Member of the Newfoundland House of Assembly for Harbour Grace
- In office November 13, 1869 – November 8, 1873 Serving with William S. Green
- Preceded by: John Hayward
- Succeeded by: Frederick Carter William Wood

Member of the Newfoundland House of Assembly for Conception Bay
- In office December 20, 1842 – November 20, 1848 Serving with Edmund Hanrahan, James Prendergast, and Thomas Ridley
- Preceded by: Anthony Godfrey James Power
- Succeeded by: Nicholas Molloy Richard Rankin

Personal details
- Born: 1807 Port Bannatyne, Buteshire, Scotland, U.K.
- Died: September 29, 1879 (aged 71–72) Southport, Lancashire, England, U.K.
- Party: Conservative
- Spouse: Naomi Munden ​(m. 1838)​
- Relatives: Robert S. Munn (nephew) John S. Munn (grandson)
- Occupation: Merchant, newspaper owner

= John Munn (Newfoundland politician) =

Newfoundland politician (1807–1879)

John Munn (1807 – September 29, 1879) was a Scottish-born merchant and political figure in Newfoundland. He represented Conception Bay from 1842 to 1848 and Harbour Grace from 1869 to 1873 in the Newfoundland and Labrador House of Assembly as a Conservative.

== Business career ==

Mann was born at Port Bannatyne near Rothesay in Scotland, the son of Stewart Munn and Isabella Fisher, and came to St. John's in 1825. He worked there as a bookkeeper until 1833, when he moved to Harbour Grace and opened a business with Captain William Punton. The company became involved in the seal trade and shipbuilding. Munn married Naomi Munden in 1838.
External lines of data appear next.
-- ==== Sys2Proof/Laws/Returns.lean ====
section
/-!
SUPPORT. Instructions whose results return from memory, an engine or a register at once: the effect, the result in flight, and the
settle that writes it.
-/

namespace Sys2Proof.Machine

/-- R25: with no transaction of the group open, nothing comes before an instruction's own effect. -/
theorem issue_open {m : Meta} {s : State} (h : s.Ready) (hi : s.illegal m = none) (hn : m.insn = false ∨ s.cur.txg = false)
    (body : State → Eff) : issue m s body = .next ((body (s.charge m)).close m) := by
  rcases hn with hn | hn
  · exact issue_ready h hi hn body
  · have hp : (s.charge m).poisoned m = false := by
      simp only [State.poisoned, State.charge_cur_poisonV, State.charge_cur_poisonS, h.poisonV, h.poisonS]
      simp
    have ha : (s.charge m).abortOpen 10 allLanes = s.charge m := by simp [State.abortOpen, hn]
    rw [issue, if_neg h.holds]
    simp [State.issueWith, hi, h.inTime, ha, hp]

/-- A result with nothing in flight before it is contested by nothing. -/
theorem contestNew_nil : contestNew ([] : List Deferred) = id := by funext x; rfl

/-- A part of a result without contested lanes. -/
def DVal.plain : DVal → Bool
  | .vec _ _ _ c => c == 0
  | .uni _ _ c => !c
  | .prd _ _ _ c => c == 0

/-- A register's two elements, put together. -/
theorem halves_append (v : W64) : v.extractLsb' (32 * 1) 32 ++ v.extractLsb' (32 * 0) 32 = v := by
  apply BitVec.eq_of_getLsbD_eq
  intro j hj
  rw [BitVec.getLsbD_append]
  split
  · next h => simp [h]
  · next h => rw [BitVec.getLsbD_extractLsb', decide_eq_true (by omega), show 32 * 1 + (j - 32) = j by omega]; rfl
theorem State.landVal_take {s : State} (id : Nat) {x : DVal} (hx : x.plain = true) (hv : s.cur.poisonV = []) (hs : s.cur.poisonS = 0) :
    { (s.landVal id s.cur x).1 with cur := (s.landVal id s.cur x).2 } = s.take x := by
  cases x with
  | vec r m v k =>
    have hk : k = 0 := by simpa [DVal.plain] using hx
    subst hk
    have hp : SMap.set 0 s.cur.poisonV r (SMap.get 0 s.cur.poisonV r &&& ~~~m) = s.cur.poisonV := by
      rw [hv]; simp [SMap.get, SMap.set, SMap.del]
    have hm : (ofLanes fun i => if m.getLsbD i && !((0 : Mask).getLsbD i && s.pick (Nat.pair id (65536 + r * 256 + i))) then laneOf v i
        else laneOf (SMap.get (0 : Vec) s.vrf (s.cur.row r)) i) = mergeVec m v (s.rawV r) := by
      unfold mergeVec State.rawV
      congr 1; funext i; simp
    simp only [State.landVal, hp]
    rw [hm]; rfl
  | uni r v k =>
    have hk : k = false := by simpa [DVal.plain] using hx
    subst hk
    have hp : s.cur.poisonS &&& ~~~(BitVec.twoPow 64 r) = s.cur.poisonS := by rw [hs]; simp
    have hw : v.extractLsb' (32 * 1) 32 ++ v.extractLsb' (32 * 0) 32 = v := halves_append v
    simp only [State.landVal, State.take, hp, Bool.false_and, Bool.false_eq_true, if_false, hw]
  | prd r m v k =>
    have hk : k = 0 := by simpa [DVal.plain] using hx
    subst hk
    simp only [State.landVal, State.take]
    split
    · rfl
    · rename_i h0
      have : (ofBits fun i => if m.getLsbD i && !((0 : Mask).getLsbD i && s.pick (Nat.pair id (114688 + r * 256 + i))) then v.getLsbD i
          else (SMap.get 0 s.cur.preds r).getLsbD i) = mergeMask m v (s.rawP r) := by
        apply BitVec.eq_of_getLsbD_eq
        intro j hj
        rw [getLsbD_ofBits _ hj, getLsbD_mergeMask _ _ _ hj]
        simp [State.rawP, h0]
      rw [this]

theorem State.take_vec_cur (s : State) (r m v k) : (s.take (.vec r m v k)).cur = s.cur := by rw [State.take]
theorem State.take_quiet {s : State} (x : DVal) : (s.take x).cur.poisonV = s.cur.poisonV ∧ (s.take x).cur.poisonS = s.cur.poisonS := by
  cases x with
  | vec r m v k => rw [State.take_vec_cur]; exact ⟨rfl, rfl⟩
  | uni r v k => rw [State.take]; exact ⟨rfl, rfl⟩
  | prd r m v k =>
    by_cases h : r = 0
    · rw [State.take, if_pos h]; exact ⟨rfl, rfl⟩
    · rw [State.take, if_neg h]; exact ⟨rfl, rfl⟩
In the 1870s, Munn's company purchased Thomas Ridley's assets. He helped found the Union Bank and served as a director. He also owned the Harbour Grace Standard newspaper.

== Political career and family ==

Munn was named to the Legislative Council in 1855; he served until 1869. Munn died in England in 1879, in Southport, Lancashire. After his death, his company was taken over by his son, William Punton Munn, and nephew, Robert Stewart Munn. William Munn's son, John Shannon Munn (John Munn's grandson), was also prominent in Newfoundland business circles until his death in the wreck of the SS Florizel in 1918.

== Legacy ==

In 2016, John Munn was named a National Historic Person.